WORK REQUEST: Copy exactly, please, each line of the data below until the line that contains "frameIn buf (s.setRx .idle [])" has been copied, beginning at the top.

##############################

-- ==== Sys2Proof/Machine/Bytes.lean ====
section
/-! DEFINITION. Byte order and byte strings: the notation of spec/00_scope.md rule R15 (`le16`, `le32`, `le64`,
`from_le`, slices).  Every multi-byte field of the block is little-endian, least significant byte first
(spec/20_memory.md rule R71). -/

namespace Sys2Proof.Machine

/-- `le16(v) = [v[7:0], v[15:8]]` (rule R15). -/
def le16 (v : BitVec 16) : Bytes :=
  [v.extractLsb' 0 8, v.extractLsb' 8 8]

/-- `le32(v)`: four bytes, least significant first (rules R15 and R71 (c)). -/
def le32 (v : BitVec 32) : Bytes :=
  [v.extractLsb' 0 8, v.extractLsb' 8 8, v.extractLsb' 16 8, v.extractLsb' 24 8]

/-- `le64(v)`: eight bytes, least significant first (rules R15 and R71 (d)). -/
def le64 (v : BitVec 64) : Bytes :=
  [v.extractLsb' 0 8, v.extractLsb' 8 8, v.extractLsb' 16 8, v.extractLsb' 24 8,
   v.extractLsb' 32 8, v.extractLsb' 40 8, v.extractLsb' 48 8, v.extractLsb' 56 8]

/-- `from_le(s)`, the sum of `s[i] * 256^i` (rule R15). -/
def fromLe : Bytes → Nat
  | [] => 0
  | b :: bs => b.toNat + 256 * fromLe bs

/-- `s[i:j]`, the elements `i` to `j-1` (rule R15); the rules use it only where `0 ≤ i ≤ j ≤ len(s)`. -/
def slice (s : Bytes) (i j : Nat) : Bytes :=
  (s.drop i).take (j - i)

/-- `s[i]` (rule R15); the rules use it only where `i < len(s)`. -/
def byteAt (s : Bytes) (i : Nat) : Byte :=
  s.getD i 0

/-- Byte-by-byte exclusive or of two strings (rule R14, used by the AES unit). -/
def xorBytes (s t : Bytes) : Bytes :=
  List.zipWith (· ^^^ ·) s t

end Sys2Proof.Machine
end

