-- ==== Sys2Proof/Machine/Line.lean ====
section
/-! DEFINITION. The Frame Decoder (spec/41_frame_decoder.md): RX_BYTE, RX_CHUNK, RX_FLUSH.  A frame it completes is handed
to FRAME_IN in the same step (rules R76 and R160). -/

namespace Sys2Proof.Machine

open Host (Outcome)

/-- The frame under assembly has `LENGTH + 5` bytes (rules R23 and R168). -/
def frameComplete (buf : Bytes) : Bool :=
  decide (3 ≤ buf.length) && buf.length == (byteAt buf 2).toNat + 5

/-- The hand-off of the assembled frame: RXLEN <- 0; RXS <- IDLE; FRAME_IN(f) (rules R168 and R171). -/
def handOff (buf : Bytes) (s : State) : State :=
  frameIn buf (s.setRx .idle [])

/-- A byte appended to the frame, then the completion check (rules R165, R166 and R168). -/
def appendByte (b : Byte) (s : State) : State :=
  let buf := s.rxBuf ++ [b]
  if frameComplete buf then handOff buf s else s.setRx .inFrame buf

/-- RX_BYTE's effect, total on every state and every byte (rule R161). -/
def rxByte (b : Byte) (s : State) : State :=
  match s.rxs with
  | .idle => if b = stx then s.setRx .inFrame [stx] else s
  | .inFrame =>
    if b = stx then
      if s.rxBuf.length = 1 then s.setRx .idle [] else s.setRx .awaitStuff s.rxBuf
    else appendByte b s
  | .awaitStuff => if b = stx then appendByte stx s else s.setRx .inFrame [stx, b]

/-- RX_CHUNK's effect: RX_BYTE of its bytes in order (rule R170). -/
def rxChunk (data : Bytes) (s : State) : State :=
  data.foldl (fun t b => rxByte b t) s

/-- RX_FLUSH's effect: a non-empty partial frame is emitted as it is; a pending marker is lost (rule R171). -/
def rxFlush (s : State) : State :=
  if s.rxBuf.length > 0 then handOff s.rxBuf s else s.setRx .idle s.rxBuf

/-- RX_BYTE (rule R161). -/
def execRxByte (b : Byte) (s : State) : Outcome State Fault Refusal :=
  .next (rxByte b s)

/-- RX_CHUNK (rule R170). -/
def execRxChunk (data : Bytes) (s : State) : Outcome State Fault Refusal :=
  .next (rxChunk data s)

/-- RX_FLUSH (rule R171). -/
def execRxFlush (s : State) : Outcome State Fault Refusal :=
  .next (rxFlush s)

end Sys2Proof.Machine
end

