-- ==== Sys2Proof/Machine/Core.lean ====
section
/-! DEFINITION. The machine as the host reads it (Host/Core.lean). -/

def Sys2Proof.core : Host.Core :=
  { State := Sys2Proof.Machine.State
    Fault := Sys2Proof.Machine.Fault
    Refusal := Sys2Proof.Machine.Refusal
    step := Sys2Proof.Machine.step
    reset := Sys2Proof.Machine.State.reset }
end

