/-- ENABLE (rules R322, R325): where its arguments cannot be encoded it returns that and the block has seen nothing; otherwise
its command is issued, and a refusal is what it returns, the very error on RES; admitted, it waits for the command's final
record.  `enabled` and `polling` change on success only, not here.  That it waits as an entry of `tasks`, with the number of
outputs so far, is the model's choice (log entry 9), and so is what it returns when the encoding fails (log entry 24). -/
def Obligations.EnableIssuesItsCommand : Prop :=
  ∀ s : State,
    let d := commandDescriptor s.cfg .enable
    (encodeArgs s.cfg .enable [] s.host.protocolVersion = none → exec .enable s = .next { s with host :=
      { s.host with results := s.host.results ++ [.command .enable .encodeFailed] } }) ∧
    ∀ args, encodeArgs s.cfg .enable [] s.host.protocolVersion = some args →
      ∃ u, exec (.exec d.1 d.2 args) s = .next u ∧
        (s.proc = true ∨ u.proc = false → ∃ e, u.out = s.out ++ [.res (.error e)] ∧
          exec .enable s = .next { u with host :=
            { s.host with results := s.host.results ++ [.command .enable (.refused e)] } }) ∧
        (s.proc = false → u.proc = true → exec .enable s = .next { u with host :=
          { s.host with tasks := s.host.tasks ++ [.awaiting .enable .enable u.out.length] } })

/-- DISABLE (rule R326): polling stops before the command is issued, and a refusal is what it returns, the very error on RES;
while a command is in flight the whole of it waits, and once PROC is 0 it does what a DISABLE does then (rule R327).  A
response that decodes to success clears `enabled`; no end of it starts polling again.  The model's choices: a waiting DISABLE
stands in `tasks`, also while it waits for its command's final record, and POLL(false) and EXEC are one step (log entry 9); a
response without success leaves `enabled`, as "r succeeded" needs a decoded success (log entry 17); what it returns when the
encoding fails is log entry 24. -/
def Obligations.DisableStopsPollingFirst : Prop :=
  (∀ s : State,
    (s.proc = true → exec .disable s = .next { s with host :=
      { s.host with tasks := s.host.tasks ++ [.disableWait] } }) ∧
    (s.proc = false →
      let h := { s.host with polling := false, pollScheduled := false }
      let d := commandDescriptor s.cfg .disable
      (encodeArgs s.cfg .disable [] s.host.protocolVersion = none → exec .disable s = .next { s with host :=
        { h with results := h.results ++ [.command .disable .encodeFailed] } }) ∧
      ∀ args, encodeArgs s.cfg .disable [] s.host.protocolVersion = some args →
        ∃ u, exec (.exec d.1 d.2 args) { s with host := h } = .next u ∧
          (u.proc = false → ∃ e, u.out = s.out ++ [.res (.error e)] ∧
            exec .disable s = .next { u with host :=
              { h with results := h.results ++ [.command .disable (.refused e)] } }) ∧
          (u.proc = true → exec .disable s = .next { u with host :=
            { h with tasks := h.tasks ++ [.awaiting .disable .disable u.out.length] } }))) ∧
  (∀ (s : State) (k : Nat) (rest : List Input),
    s.inbox = .hostRun k :: rest → s.host.tasks[k]? = some .disableWait →
    (s.proc = true → step s = .next { s with inbox := rest }) ∧
    (s.proc = false → step s = exec .disable { s with
      inbox := rest, host := { s.host with tasks := s.host.tasks.eraseIdx k } })) ∧
  ∀ (s : State) (k mark : Nat) (rest : List Input),
    s.inbox = .hostRun k :: rest → s.host.tasks[k]? = some (.awaiting .disable .disable mark) →
    let h := { s.host with tasks := s.host.tasks.eraseIdx k }
    (∀ a c, finalRecord (s.out.drop mark) = some (.error (a, c)) → step s = .next { s with
      inbox := rest, host := { h with results := h.results ++ [.command .disable (.failed a c)] } }) ∧
    (∀ p, finalRecord (s.out.drop mark) = some (.ok p) →
      let d := decodeResponse s.cfg p .disable s.host.protocolVersion s.host.unitType
      step s = .next { s with
        inbox := rest,
        host := { h with
          enabled := s.host.enabled && !d.success, results := h.results ++ [.command .disable (.decoded d)] } })

/-- POLL (rule R327): it waits while a command is in flight; then a request for `true` starts polling and schedules a cycle,
or does nothing while polling already; a request for `false` stops polling and cancels the scheduled cycle.  A POLL that waits
does nothing while PROC is 1, and has that effect once PROC is 0.  That a waiting POLL is an entry of `tasks`, which `hostRun`
goes on with, is the model's choice (log entry 9). -/
def Obligations.PollSetsPolling : Prop :=
  (∀ (desired : Bool) (s : State),
    (s.proc = true → exec (.poll desired) s = .next { s with host :=
      { s.host with tasks := s.host.tasks ++ [.pollWait desired none] } }) ∧
    (s.proc = false → desired = true → s.host.polling = true → exec (.poll desired) s = .next s) ∧
    (s.proc = false → desired = true → s.host.polling = false → exec (.poll desired) s = .next { s with host :=
      { s.host with polling := true, pollScheduled := true } }) ∧
    (s.proc = false → desired = false → exec (.poll desired) s = .next { s with host :=
      { s.host with polling := false, pollScheduled := false } })) ∧
  ∀ (desired : Bool) (s : State) (k : Nat) (rest : List Input),
    s.inbox = .hostRun k :: rest → s.host.tasks[k]? = some (.pollWait desired none) →
    (s.proc = true → step s = .next { s with inbox := rest }) ∧
    (s.proc = false → step s =
      exec (.poll desired) { s with inbox := rest, host := { s.host with tasks := s.host.tasks.eraseIdx k } })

##############################

RESPONSE TO THE TASK:
-- ==== Sys2Proof/Machine/Bytes.lean ====
section
/-! DEFINITION. Byte order and byte strings: the notation of spec/00_scope.md rule R15 (`le16`, `le32`, `le64`,
`from_le`, slices).  Every multi-byte field of the block is little-endian, least significant byte first
(spec/20_memory.md rule R71). -/

namespace Sys2Proof.Machine

/-- `le16(v) = [v[7:0], v[15:8]]` (rule R15). -/
def le16 (v : BitVec 16) : Bytes :=
  [v.extractLsb' 0 8, v.extractLsb' 8 8]

/-- `le32(v)`: four bytes, least significant first (rules R15 and R71 (c)). -/
def le32 (v : BitVec 32) : Bytes :=
  [v.extractLsb' 0 8, v.extractLsb' 8 8, v.extractLsb' 16 8, v.extractLsb' 24 8]

/-- `le64(v)`: eight bytes, least significant first (rules R15 and R71 (d)). -/
def le64 (v : BitVec 64) : Bytes :=
  [v.extractLsb' 0 8, v.extractLsb' 8 8, v.extractLsb' 16 8, v.extractLsb' 24 8,
   v.extractLsb' 32 8, v.extractLsb' 40 8, v.extractLsb' 48 8, v.extractLsb' 56 8]

/-- `from_le(s)`, the sum of `s[i] * 256^i` (rule R15). -/
def fromLe : Bytes → Nat
  | [] => 0
  | b :: bs => b.toNat + 256 * fromLe bs

/-- `s[i:j]`, the elements `i` to `j-1` (rule R15); the rules use it only where `0 ≤ i ≤ j ≤ len(s)`. -/
def slice (s : Bytes) (i j : Nat) : Bytes :=
  (s.drop i).take (j - i)

/-- `s[i]` (rule R15); the rules use it only where `i < len(s)`. -/
def byteAt (s : Bytes) (i : Nat) : Byte :=
  s.getD i 0

/-- Byte-by-byte exclusive or of two strings (rule R14, used by the AES unit). -/
def xorBytes (s t : Bytes) : Bytes :=
  List.zipWith (· ^^^ ·) s t

end Sys2Proof.Machine
end

-- ==== Sys2Proof/Machine/Line.lean ====
section
/-! DEFINITION. The Frame Decoder (spec/41_frame_decoder.md): RX_BYTE, RX_CHUNK, RX_FLUSH.  A frame it completes is handed
to FRAME_IN in the same step (rules R76 and R160). -/

namespace Sys2Proof.Machine

open Host (Outcome)

/-- The frame under assembly has `LENGTH + 5` bytes (rules R23 and R168). -/
def frameComplete (buf : Bytes) : Bool :=
  decide (3 ≤ buf.length) && buf.length == (byteAt buf 2).toNat + 5

/-- The hand-off of the assembled frame: RXLEN <- 0; RXS <- IDLE; FRAME_IN(f) (rules R168 and R171). -/
def handOff (buf : Bytes) (s : State) : State :=
  frameIn buf (s.setRx .idle [])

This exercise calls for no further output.